Third, the decision introduces a degree of strategic uncertainty. If outcomes that are tied-like can be inferred from structural capacity rather than explicit contractual dependencies, dominant undertakings may face a more complex compliance environment. The traditional question—“are two products being tied?”—may no longer capture the full scope of competition risk. Instead, undertakings must consider whether the architecture of their IP portfolios, when combined with market power, could be interpreted as generating exclusionary effects.
At the same time, an overly expansive interpretation of IP-based abuse carries systemic implications. Intellectual property systems rely on administrative grant and registration procedures that provide presumptive validity. If competition law intervention reshapes those rights without a clearly articulated threshold, firms may struggle to calibrate investment and enforcement strategies with confidence.
The Turkish decision thus situates itself at a sensitive junction: it affirms the Authority’s willingness to scrutinise the strategic use of intellectual property in dominant markets, while simultaneously intensifying the need for doctrinal clarity regarding the limits of such scrutiny.
Conclusion: Evolution or Overcorrection?
The Turkish Tetra Pak marks a significant moment in the evolving relationship between dominance, tying doctrine, and intellectual property enforcement. Its importance does not lie merely in the identity of the undertaking involved, but in the analytical path the Authority chose to follow.

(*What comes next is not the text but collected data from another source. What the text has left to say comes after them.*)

-- ==== Sys2Proof/Machine/Phases.lean ====
section
/-! DEFINITION. The Orchestrator's phase steps (44_orchestrator.md). -/

namespace Sys2Proof.Machine

/-- IDLE (R218): no step is taken. -/
def execIdle (s : State) : Host.Outcome State Fault Refusal := .next s

/-- The true payload length of the command (R26, R37, R201). -/
def State.payloadLen (s : State) : Word :=
  if s.isEnc then s.host.inputLen else s.host.inputLen - s.host.tagLen

/-- The tests of VALIDATE_ARGS in the rule's order (R201, R290), then Q and PLEN. -/
def checkArgs (s : State) : Run Unit :=
  if reservedBitsSet s.ctl.cmdLatch then .raised .invalidArgument s
  else if legalTagLen s.host.tagLen = false then .raised .invalidArgument s
  else if legalNonceLen s.host.nonceLen = false then .raised .invalidArgument s
  else if s.isEnc = false ∧ s.host.inputLen.toNat < s.host.tagLen.toNat then .raised .invalidArgument s
  else if lengthFits (15 - s.host.nonceLen.toNat) s.payloadLen = false then .raised .badLength s
  else .value () { s with work := { s.work with q := BitVec.ofNat 4 (15 - s.host.nonceLen.toNat), plen := s.payloadLen } }

/-- VALIDATE_ARGS (R201). -/
def execValidateArgs (s : State) : Host.Outcome State Fault Refusal :=
  (checkArgs s).thenGoto .composeFrame

/-- COMPOSE_FRAME (R202). -/
def execComposeFrame (s : State) : Host.Outcome State Fault Refusal :=
  (composeSteps s).thenGoto .tagPrepare

/-- RAW_TAG takes a tag of TAG_LEN bytes, its other bytes zero (R44). -/
def State.setRawTag (t : List Byte) (s : State) : State := { s with work := { s.work with rawTag := fit 16 t } }

/-- TAG_PREPARE, encrypt arm (R204): the raw tag over the cleartext frame. -/
def execTagPrepareEnc (s : State) : Host.Outcome State Fault Refusal :=
  ((computeTag s.work.wbufLen s).bind fun t s => .value () (s.setRawTag t)).thenGoto .cipherPayload

/-- The start of the masked tag in WBUF, `PAYLOAD_OFFSET + PLEN` (R205, R208). -/
def State.tagPos (s : State) : Nat := s.work.payloadOffset.toNat + s.work.plen.toNat

/-- The candidate tag unmasked, its bytes in WBUF zeroed (R205). -/
def State.takeCandidate (s : State) : State :=
  { s with work := { s.work with
    candTag := fit 16 (xorMask (s.work.wbuf.readBytes s.tagPos s.host.tagLen.toNat) s.work.s0 s.host.tagLen.toNat)
    wbuf := s.work.wbuf.zeroFill s.tagPos s.host.tagLen.toNat } }

/-- `WBUF_LEN <- PAYLOAD_OFFSET + PPAD` (R205): no access to WBUF, but a sum that must not overflow (R12). -/
def closeFrame (s : State) : Run Unit :=
  Run.check (s.work.payloadOffset.toNat + s.work.ppad.toNat < 2 ^ 32) s <|
    .value () { s with work := { s.work with wbufLen := s.work.payloadOffset + s.work.ppad } }

/-- TAG_PREPARE's work on decrypt (R205). -/
def unmaskCandidate (s : State) : Run Unit :=
  Run.tagFits s <| Run.inSpace s .wbuf s.tagPos s.host.tagLen.toNat <| closeFrame s.takeCandidate

/-- TAG_PREPARE, decrypt arm (R205). -/
def execTagPrepareDec (s : State) : Host.Outcome State Fault Refusal :=
  (unmaskCandidate s).thenGoto .cipherPayload

/-- CIPHER_PAYLOAD, the phase (R206). -/
def execCipherPayload (s : State) : Host.Outcome State Fault Refusal :=
  (cipherRegion s.work.payloadOffset s.work.ppad s).thenGoto (if s.isEnc then .tagFinalize else .tagVerify)

/-- TAG_FINALIZE (R207): the masked tag in MTAG. -/
def execTagFinalize (s : State) : Host.Outcome State Fault Refusal :=
  (Run.tagFits s <| .value () { s with work := { s.work with
    mtag := fit 16 (xorMask (s.work.rawTag.toList.take s.host.tagLen.toNat) s.work.s0 s.host.tagLen.toNat) } }).thenGoto
    .emitResult

/-- The end of TAG_VERIFY (R208): RAW_TAG and VERIFY_OK written, then the raise on a mismatch. -/
def settleTag (t : List Byte) (s : State) : Run Unit :=
  let ok := verifyTags (s.work.candTag.toList.take s.host.tagLen.toNat) t s.host.tagLen.toNat
  let u := s.setRawTag t
  let v := { u with work := { u.work with verifyOk := ok } }
  if ok then .value () v else .raised .authenticationFailed v

/-- TAG_VERIFY's work (R208): re-zero the padding, recompute the tag, compare. -/
def checkTag (s : State) : Run Unit :=
  Run.check (s.work.plen.toNat ≤ s.work.ppad.toNat) s <|
  Run.inSpace s .wbuf s.tagPos (s.work.ppad.toNat - s.work.plen.toNat) <|
    (computeTag s.work.wbufLen (s.zeroWbuf s.tagPos (s.work.ppad.toNat - s.work.plen.toNat))).bind settleTag

/-- TAG_VERIFY (R208). -/
def execTagVerify (s : State) : Host.Outcome State Fault Refusal :=
  (checkTag s).thenGoto .emitResult

/-- Writing the result to OUT and its length to OUT_LEN (R209, R210). -/
def State.emit (bs : List Byte) (len : Word) (s : State) : State :=
  { s with result := { s.result with out := s.result.out.writeBytes 0 bs, outLen := len } }

/-- The first PLEN bytes of the payload region. -/
def State.payloadBytes (s : State) : List Byte :=
  s.work.wbuf.readBytes s.work.payloadOffset.toNat s.work.plen.toNat

/-- EMIT_RESULT, encrypt arm (R209): ciphertext and masked tag. -/
def execEmitResultEnc (s : State) : Host.Outcome State Fault Refusal :=
  (Run.tagFits s <|
   Run.inSpace s .wbuf s.work.payloadOffset.toNat s.work.plen.toNat <|
   Run.inSpace s .out 0 (s.work.plen.toNat + s.host.tagLen.toNat) <|
    .value () (s.emit (s.payloadBytes ++ s.work.mtag.toList.take s.host.tagLen.toNat)
      (s.work.plen + s.host.tagLen))).thenGoto .cleanup

/-- EMIT_RESULT, decrypt arm (R210): the verified plaintext. -/
def execEmitResultDec (s : State) : Host.Outcome State Fault Refusal :=
  (Run.inSpace s .wbuf s.work.payloadOffset.toNat s.work.plen.toNat <|
   Run.inSpace s .out 0 s.work.plen.toNat <|
    .value () (s.emit s.payloadBytes s.work.plen)).thenGoto .cleanup

/-- CLEANUP part 1 (R211): the key is erased if it was used and is not to be kept. -/
def releaseKey (s : State) : Run Unit :=
  if s.work.keyUsed = true ∧ s.keepKey = false then requestErase s else .value () s

/-- CLEANUP part 2 (R212): zeroization, unconditional. -/
def State.zeroize (s : State) : State :=
  { s with
    work := { Working.zero with wbuf := s.work.wbuf.zeroFill 0 s.cap }
    ctl := { s.ctl with cmdLatch := 0 } }

/-- CLEANUP part 3 (R213): on failure the output is withdrawn. -/
def State.withdrawOnError (s : State) : State :=
  if s.result.err = none then s
  else { s with result := { s.result with out := s.result.out.zeroFill 0 s.cap, outLen := 0 } }

/-- CLEANUP (R211 to R214), its four parts in order. -/
def execCleanup (s : State) : Host.Outcome State Fault Refusal :=
  (releaseKey s).finish (fun _ s => s.zeroize.withdrawOnError.endCommand)

end Sys2Proof.Machine
end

In European competition law, Tetra Pak became emblematic of structured tying: dominance in one product market leveraged through contractual mechanisms to restrict competition in another. The Turkish decision departs from that architecture. Although the case originated in tying allegations that echoed the classical EU narrative, the final abuse finding rested instead on the strategic deployment of shape-based intellectual property in a dominant setting.
This doctrinal migration is the core feature of the decision. Rather than identifying explicit contractual coercion or demonstrable foreclosure in the traditional tying sense, the majority held that the structural capacity of certain three-dimensional registrations, combined with their enforcement, was sufficient to justify intervention. The dissent, by contrast, underscored the absence of established tying and questioned whether the evidentiary threshold for exclusion had been met, recalling the discipline imposed in EU law through the “exceptional circumstances” framework.

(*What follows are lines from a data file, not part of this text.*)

/-! ### Ill-formed operations are refused, one for each check of `Instr.wellFormed` -/

theorem test_illformed_cmdReserved : Instr.wellFormed (.cmdReserved 0 true true) = false := by decide
theorem test_illformed_encCtr0Flags : Instr.wellFormed (.encCtr0Flags 6) = false ∧ Instr.wellFormed (.encCtr0Flags 14) = false := by decide
theorem test_illformed_encCtr0 : Instr.wellFormed (.encCtr0 nonceOperand 14) = false := by decide
theorem test_illformed_lenFits : Instr.wellFormed (.lenFits 1 0) = false ∧ Instr.wellFormed (.lenFits 9 0) = false := by decide
theorem test_illformed_ctrM_nonceLen : Instr.wellFormed (.ctrM nonceOperand 6 0) = false := by decide
theorem test_illformed_ctrM_counter : Instr.wellFormed (.ctrM nonceOperand 13 65536) = false := by decide
theorem test_illformed_xorMask : Instr.wellFormed (.xorMask (bytes [1, 2]) s0T1 3) = false
    ∧ Instr.wellFormed (.xorMask (List.replicate 17 0) s0T1 17) = false := by decide
theorem test_illformed_verify : Instr.wellFormed (.verify (bytes [1]) (bytes [1, 2]) 2) = false
    ∧ Instr.wellFormed (.verify (bytes [1, 2]) (bytes [1]) 2) = false := by decide
theorem test_illformed_ctrEncrypt : Instr.wellFormed (.ctrEncrypt 16 5) = false ∧ Instr.wellFormed (.ctrEncrypt 16 0) = false := by decide
theorem test_illformed_cbcMac : Instr.wellFormed (.cbcMac 63) = false ∧ Instr.wellFormed (.cbcMac 0) = false := by decide

/-- The arguments of T1 as one call (R255). -/
def argsT1 : CcmArgs :=
  { isEncrypt := true, nonce := bytes nonceNumbers, nonceLen := 13, tagLen := 4, aad := [], aadLen := 0,
    input := bytes [1, 2, 3, 4, 5], inputLen := 5, keepKey := false }

theorem test_illformed_ccmProcess : Instr.wellFormed (.ccmProcess { argsT1 with nonceLen := 12 }) = false
    ∧ Instr.wellFormed (.ccmProcess { argsT1 with aadLen := 1 }) = false
    ∧ Instr.wellFormed (.ccmProcess { argsT1 with inputLen := 6 }) = false := by decide

/-! ### Decoding: the CMD words of 95_test_vectors.md 3.6 (R100, R101) and the PHASE codes of R104 -/

theorem test_decode_ccmEncrypt : decodeTableWord 32 0x00000003 = some (.ccmEncrypt false)
    ∧ decodeTableWord 32 0x00000007 = some (.ccmEncrypt true) := by decide
theorem test_decode_ccmDecrypt : decodeTableWord 32 0x00000001 = some (.ccmDecrypt false)
    ∧ decodeTableWord 32 0x00000005 = some (.ccmDecrypt true) := by decide
theorem test_decode_nop : decodeTableWord 32 0x00000006 = some (.nop 3)
    ∧ decodeTableWord 32 0xFFFFFFFE = some (.nop 0x7FFFFFFF) := by decide
theorem test_decode_cmdReserved : decodeTableWord 32 0x0000000B = some (.cmdReserved 1 false true)
    ∧ decodeTableWord 32 0x80000003 = some (.cmdReserved 0x10000000 false true) := by decide
theorem test_decode_idle : decodeTableWord 8 0 = some .idle := by decide
theorem test_decode_validateArgs : decodeTableWord 8 1 = some .validateArgs := by decide
theorem test_decode_composeFrame : decodeTableWord 8 2 = some .composeFrame := by decide
theorem test_decode_tagPrepare : decodeTableWord 8 0x13 = some .tagPrepareEnc
    ∧ decodeTableWord 8 3 = some .tagPrepareDec := by decide
theorem test_decode_cipherPayload : decodeTableWord 8 4 = some .cipherPayload ∧ decodeTableWord 8 0x14 = some .cipherPayload := by decide
theorem test_decode_tagFinalize : decodeTableWord 8 5 = some .tagFinalize := by decide
theorem test_decode_tagVerify : decodeTableWord 8 6 = some .tagVerify := by decide
theorem test_decode_emitResult : decodeTableWord 8 0x17 = some .emitResultEnc
    ∧ decodeTableWord 8 7 = some .emitResultDec := by decide
theorem test_decode_cleanup : decodeTableWord 8 8 = some .cleanup := by decide
theorem test_decode_unused_phase : decodeTableWord 8 9 = none ∧ decodeTableWord 8 15 = none ∧ decodeTableWord 8 32 = none := by decide
theorem test_decode_host : decode (.event (.hwr 7 23)) = .ok (.hwr 7 23) ∧ decode (.event (.hwr 0 3)) = .ok (.ccmEncrypt false)
    ∧ decode (.event (.hrd 8)) = .ok (.hrd 8) ∧ decode (.event (.hwrb 0 12 0xA5)) = .ok (.hwrb 0 12 0xA5)
    ∧ decode (.event (.hrdb 3 30)) = .ok (.hrdb 3 30) := by decide
theorem test_decode_pseudo : decode (.event .poll) = .ok .poll ∧ decode (.event (.ccmProcess argsT1)) = .ok (.ccmProcess argsT1)
    ∧ decode (.event .reset) = .ok .reset := by decide
theorem test_fetch_word : passes (step (idleState.withFetchWord 32 3)) (fun t => t.ctl.phase == .validateArgs) = true
    ∧ passes (step (idleState.withFetchWord 8 0x16)) (fun _ => true) = true := by decide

The tension between these positions encapsulates the broader challenge raised by the case. Where dominance converges with extensive control over commercially significant forms, competition authorities may perceive tying-like risks even in the absence of formal bundling mechanisms. The question is not whether such risks exist, but how rigorously they must be demonstrated before intrusive remedies—such as the renunciation of registered rights—are imposed.

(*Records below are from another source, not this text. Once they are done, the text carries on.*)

/-! ### The phases -/

theorem validateArgs_keeps_inv (h : s.Inv) (hp : s.ctl.phase = .validateArgs) (hexec : exec .validateArgs s = .next t) :
    t.Inv := by
  have hbefore : s.ctl.phase.beforeEmit = true := by rw [hp]; rfl
  rw [exec_validateArgs] at hexec
  by_cases hlegal : s.legalArgs
  · rw [checkArgs_of_legal hlegal] at hexec
    cases hfits : lengthFits (15 - s.host.nonceLen.toNat) s.payloadLen with
    | false =>
      rw [if_pos hfits] at hexec
      cases hexec
      exact h.raise hbefore ⟨rfl, h.wbuf_ok⟩ nofun
    | true =>
      rw [if_neg (by simp [hfits])] at hexec
      cases hexec
      obtain ⟨hr, ht, hn, hlen⟩ := hlegal
      have hq : (BitVec.ofNat 4 (15 - s.host.nonceLen.toNat)).toNat = 15 - s.host.nonceLen.toNat := by
        rw [BitVec.toNat_ofNat]
        omega
      have hleads : s.Leads (s.setPayload.goto .composeFrame) := ⟨rfl, h.wbuf_ok⟩
      exact ((h.running hbefore).leads hleads).inv_of_composeFrame rfl ⟨hr, ht, hn, hlen, rfl, hfits, hq⟩
  · rw [checkArgs_of_not_legal hlegal] at hexec
    cases hexec
    exact h.raise hbefore ⟨rfl, h.wbuf_ok⟩ nofun

theorem FrameWritten.plen {w : Working} (h : FrameWritten s w) : w.plen = s.work.plen := by rw [h.rest]

theorem FrameWritten.q {w : Working} (h : FrameWritten s w) : w.q = s.work.q := by rw [h.rest]

/-- COMPOSE establishes the layout of R168. -/
theorem FrameWritten.framed {w : Working} (h : FrameWritten s w) (hargs : s.argsOk) (hfit : s.fits) (c : Call)
    (out : Block) : State.Framed (State.goto .tagPrepare { s.issue c with work := w.afterCall s.msg out }) := by
  obtain ⟨hframe, hinput⟩ := hfit
  obtain ⟨hr, ht, hn, hlen, hplen, hfits, hq⟩ := hargs
  have haad := h.aadPaddedLen
  have hpo := h.payloadOffset
  have hpp := h.ppad
  have hwl := h.wbufLen
  have hregion := length_padTo16 ((encodeAadLen s.host.aadLen).1 ++ s.host.aad.readBytes 0 s.host.aadLen.toNat)
  rw [← msg_aadRegion] at hregion
  have hpad := length_padTo16 s.msg.payload
  have hpayload : s.msg.payload.length = s.work.plen.toNat := Memory.length_readBytes ..
  rw [length_frame] at hframe
  rw [length_header] at hpo hframe hinput
  rw [List.length_append, length_header] at hwl
  refine ⟨rfl, ⟨hr, ht, hn, hlen, h.plen.trans hplen, ?_, ?_⟩, ⟨?_, ?_, ?_, ?_, ?_, ?_, fun hdec => ?_, rfl⟩,
    fun hpath => ?_, fun _ hdec => ?_, nofun, nofun, nofun⟩
  · show lengthFits _ w.plen = true
    rwa [h.plen]
  · show w.q.toNat = _
    rwa [h.q]
  · show w.payloadOffset.toNat = 16 + w.aadPaddedLen.toNat
    omega
  · show w.aadPaddedLen.toNat % 16 = 0
    omega
  · show w.ppad.toNat % 16 = 0
    omega
  · show w.plen.toNat ≤ w.ppad.toNat
    rw [h.plen]
    omega
  · show w.ppad.toNat < w.plen.toNat + 16
    rw [h.plen]
    omega
  · show w.payloadOffset.toNat + w.ppad.toNat ≤ s.cap
    omega
  · show w.payloadOffset.toNat + s.host.inputLen.toNat ≤ s.cap
    have := hinput hdec
    omega
  · have henc : s.isEnc = true := hpath.resolve_right fun hne => hne rfl
    show w.wbufLen.toNat = w.payloadOffset.toNat + w.ppad.toNat
    rw [State.frameTail, henc, if_pos rfl] at hwl
    omega
  · have htail : s.frameTail.length = s.host.inputLen.toNat := by
      rw [State.frameTail, show s.isEnc = false from hdec, if_neg Bool.false_ne_true, Memory.length_readBytes]
    show w.wbufLen.toNat = w.payloadOffset.toNat + s.host.inputLen.toNat
    omega

theorem composeFrame_keeps_inv (h : s.Inv) (hp : s.ctl.phase = .composeFrame) (hexec : exec .composeFrame s = .next t) :
    t.Inv := by
  have hbefore : s.ctl.phase.beforeEmit = true := by rw [hp]; rfl
  have hargs : s.argsOk := h.args (by rw [hp]; rfl)
  obtain ⟨hr, ht, hn, hlen, hplen, hfits, hq⟩ := hargs
  rw [exec_composeFrame] at hexec
  obtain ⟨hfit, w, hw, hsteps⟩ | ⟨-, w, hraise, -, hok⟩ := composeSteps_cases (s := s) ⟨ht, hn, hfits⟩
  · have hwbuf := hw.ok h.wbuf_ok
    rw [hsteps] at hexec
    cases hans : s.nextAnswer s.composeCall with
    | ok out d =>
      rw [composeCounter_ok hn hans] at hexec
      cases hexec
      exact (hw.framed ⟨hr, ht, hn, hlen, hplen, hfits, hq⟩ hfit _ out).inv ((h.running hbefore).leads ⟨rfl, hwbuf⟩)
    | fail =>
      rw [composeCounter_fail hn hans] at hexec
      cases hexec
      exact h.raise hbefore ⟨rfl, hwbuf⟩ nofun
    | noReturn =>
      rw [composeCounter_noReturn hn hans] at hexec
      cases hexec
      refine ((h.running hbefore).leads ⟨rfl, hwbuf⟩).inv_of_composeFrame hp ⟨hr, ht, hn, hlen, hw.plen.trans hplen, ?_, ?_⟩
      · show lengthFits _ w.plen = true
        rwa [hw.plen]
      · show w.q.toNat = _
        rwa [hw.q]
  · rw [hraise] at hexec
    cases hexec
    exact h.raise hbefore ⟨rfl, hok h.wbuf_ok⟩ nofun

/-- A stuck call of a framed command that has written WBUF at most. -/
theorem State.Framed.hang_inv {u : State} (h : s.Framed) (hr : s.Running) (c : Call) (m : Memory) (hm : m.ok s.cap)
    (hu : u = { s with work := { s.work with wbuf := m } }) : (u.issue c).hang.Inv := by
  subst hu
  have hleads : s.Leads (State.hang (State.issue c { s with work := { s.work with wbuf := m } })) := ⟨rfl, hm⟩
  exact (h.hang hleads rfl rfl rfl rfl).inv (hr.leads hleads)

theorem tagPrepareEnc_keeps_inv (h : s.Inv) (hp : s.ctl.phase = .tagPrepare) (henc : s.isEnc = true)
    (hexec : exec .tagPrepareEnc s = .next t) : t.Inv := by
  have hf : s.Framed := h.framed (by rw [hp]; rfl)
  have hbefore : s.ctl.phase.beforeEmit = true := by rw [hp]; rfl
  have hlen := hf.frameLen (.inl henc)
  obtain ⟨h16, hl, hb⟩ := hf.frameLen_mac hlen
  cases hans : s.nextAnswer (s.macCall s.work.wbufLen) with
  | ok mac d =>
    rw [exec_tagPrepareEnc_ok h16 hl hb hf.tagLen_le hans] at hexec
    cases hexec
    have hleads : s.Leads (((s.issue (s.macCall s.work.wbufLen)).setRawTag (s.cut mac)).goto .cipherPayload) :=
      ⟨rfl, h.wbuf_ok⟩
    exact (hf.goto hleads rfl rfl nofun hlen nofun nofun nofun).inv ((h.running hbefore).leads hleads)
  | fail =>
    obtain ⟨-, -, hphase⟩ := exec_of_requestMac_raised (requestMac_fail h16 hl hb hans)
    rw [hphase rfl] at hexec
    cases hexec
    exact h.raise hbefore ⟨rfl, h.wbuf_ok⟩ nofun
  | noReturn =>
    obtain ⟨-, -, hphase⟩ := exec_of_requestMac_stuck (requestMac_noReturn h16 hl hb hans)
    rw [hphase rfl] at hexec
    cases hexec
    exact hf.hang_inv (h.running hbefore) _ s.work.wbuf h.wbuf_ok rfl

theorem tagPrepareDec_keeps_inv (h : s.Inv) (hp : s.ctl.phase = .tagPrepare) (hdec : s.isEnc = false)
    (hexec : exec .tagPrepareDec s = .next t) : t.Inv := by
  have hf : s.Framed := h.framed (by rw [hp]; rfl)
  obtain ⟨-, -, -, -, -, hcap, -⟩ := hf.layout
  obtain ⟨-, -, hword⟩ := cap_bounds s
  have hsum : s.work.payloadOffset.toNat + s.work.ppad.toNat < 2 ^ 32 := by omega
  rw [exec_tagPrepareDec_ok hf.tagLen_le (.inr (hf.tag_inside hdec)) hsum] at hexec
  cases hexec
  have hleads : s.Leads (s.takeCandidate.endFrame.goto .cipherPayload) := ⟨rfl, Memory.zeroFill_ok _ _ _ _ h.wbuf_ok⟩
  exact (hf.goto hleads rfl rfl nofun (BitVec.toNat_add_of_lt hsum) nofun nofun nofun).inv
    ((h.running (by rw [hp]; rfl)).leads hleads)

/-- CIPHER_PAYLOAD goes on to a phase of the command's own path. -/
theorem State.Framed.goto_afterCipher {u : State} (h : s.Framed) (hr : s.Running) (hp : s.ctl.phase = .cipherPayload)
    (hu : s.Leads (u.goto s.afterCipher)) (hw : s.work.SameLayout u.work) (hlen : u.work.wbufLen = s.work.wbufLen) :
    (u.goto s.afterCipher).Inv := by
  have hframe := h.frameLen (.inr (by simp [hp]))
  have hrunning := hr.leads hu
  unfold State.afterCipher at *
  cases henc : s.isEnc <;> rw [henc] at hu hrunning
  · exact (h.goto hu hw rfl nofun (by rw [← hframe, ← hlen]; rfl) nofun (fun _ => henc) nofun).inv hrunning
  · exact (h.goto hu hw rfl nofun (by rw [← hframe, ← hlen]; rfl) (fun _ => henc) nofun nofun).inv hrunning

theorem cipherPayload_keeps_inv (h : s.Inv) (hp : s.ctl.phase = .cipherPayload) (hexec : exec .cipherPayload s = .next t) :
    t.Inv := by
  have hf : s.Framed := h.framed (by rw [hp]; rfl)
  have hbefore : s.ctl.phase.beforeEmit = true := by rw [hp]; rfl
  obtain ⟨-, -, h16, -, -, hb, -⟩ := hf.layout
  by_cases hlen : s.work.ppad = 0
  · rw [exec_cipherPayload_empty hlen] at hexec
    cases hexec
    exact hf.goto_afterCipher (h.running hbefore) hp ⟨rfl, h.wbuf_ok⟩ rfl rfl
  · cases hans : s.nextAnswer (s.ctrCall s.work.payloadOffset s.work.ppad) with
    | ok ctr d =>
      rw [exec_cipherPayload hlen, requestCtr_ok h16 hb hans] at hexec
      cases hexec
      have hwbuf := Memory.writeBytes_ok _ s.work.payloadOffset.toNat (fitBytes s.work.ppad.toNat d) _ h.wbuf_ok
        (by rwa [length_fitBytes])
      exact hf.goto_afterCipher (h.running hbefore) hp ⟨rfl, hwbuf⟩ rfl rfl
    | fail =>
      obtain ⟨-, -, hphase⟩ := exec_of_requestCtr_raised hlen (requestCtr_fail h16 hb hans)
      rw [hphase rfl rfl] at hexec
      cases hexec
      exact h.raise hbefore ⟨rfl, h.wbuf_ok⟩ nofun
    | noReturn =>
      obtain ⟨-, -, hphase⟩ := exec_of_requestCtr_stuck hlen (requestCtr_noReturn h16 hb hans)
      rw [hphase rfl rfl] at hexec
      cases hexec
      exact hf.hang_inv (h.running hbefore) _ s.work.wbuf h.wbuf_ok rfl

theorem tagFinalize_keeps_inv (h : s.Inv) (hp : s.ctl.phase = .tagFinalize) (hexec : exec .tagFinalize s = .next t) :
    t.Inv := by
  have hf : s.Framed := h.framed (by rw [hp]; rfl)
  have henc := hf.finalize_enc hp
  rw [exec_tagFinalize hf.tagLen_le] at hexec
  cases hexec
  have hleads : s.Leads (State.goto .emitResult { s with work := { s.work with mtag := fit 16 s.maskedTag } }) :=
    ⟨rfl, h.wbuf_ok⟩
  exact (hf.goto hleads rfl rfl nofun (hf.frameLen (.inl henc)) nofun nofun
    fun _ hdec => absurd (henc.symm.trans hdec) nofun).inv ((h.running (by rw [hp]; rfl)).leads hleads)

theorem tagVerify_keeps_inv (h : s.Inv) (hp : s.ctl.phase = .tagVerify) (hexec : exec .tagVerify s = .next t) : t.Inv := by
  have hf : s.Framed := h.framed (by rw [hp]; rfl)
  have hbefore : s.ctl.phase.beforeEmit = true := by rw [hp]; rfl
  have hlen := hf.frameLen (.inr (by simp [hp]))
  obtain ⟨h16, hl, hb⟩ := hf.frameLen_mac hlen
  have hwbuf : s.zeroPadding.work.wbuf.ok s.cap := Memory.zeroFill_ok _ _ _ _ h.wbuf_ok
  cases hans : s.zeroPadding.nextAnswer (s.zeroPadding.macCall s.work.wbufLen) with
  | ok mac d =>
    rw [exec_tagVerify_ok hf.paddingFits h16 hl hb hf.tagLen_le hans] at hexec
    split at hexec
    · cases hexec
      have hleads : s.Leads (((s.zeroPadding.issue (s.zeroPadding.macCall s.work.wbufLen)).settled (s.cut mac)
        true).goto .emitResult) := ⟨rfl, hwbuf⟩
      exact (hf.goto hleads rfl rfl nofun hlen nofun nofun fun _ _ => rfl).inv ((h.running hbefore).leads hleads)
    · cases hexec
      exact h.raise hbefore ⟨rfl, hwbuf⟩ nofun
  | fail =>
    rw [exec_tagVerify_of_raised hf.paddingFits
      (computeTag_of_raised (requestMac_fail (s := s.zeroPadding) h16 hl hb hans))] at hexec
    cases hexec
    exact h.raise hbefore ⟨rfl, hwbuf⟩ nofun
  | noReturn =>
    rw [exec_tagVerify_of_stuck hf.paddingFits
      (computeTag_of_stuck (requestMac_noReturn (s := s.zeroPadding) h16 hl hb hans))] at hexec
    cases hexec
    exact hf.hang_inv (h.running hbefore) _ s.zeroPadding.work.wbuf hwbuf rfl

Whether the Turkish decision represents a calibrated adaptation of competition law to shape-driven markets, or signals a more elastic standard of intervention, will depend on how clearly future cases articulate the boundary between legitimate exclusivity and anticompetitive leverage. For now, Tetra Pak in Türkiye stands as a reminder that in markets structured around compatibility and form, the dividing line between intellectual property and exclusionary conduct is both consequential and increasingly delicate.
- 1Turkish Competition Board, Decision 24-32/758-319 (1 August 2024, published 17 October 2025).
- 2Case C-333/94 P Tetra Pak International SA v Commission [1996] ECR I-5951.
- 3Joined Cases C-241/91 P and C-242/91 P RTE and ITP v Commission [1995] ECR I-743.
- 4Case C-418/01 IMS Health GmbH & Co OHG v NDC Health GmbH & Co KG [2004] ECR I-5039.
- 5Case T-201/04 Microsoft Corp v Commission [2007] ECR II-3601.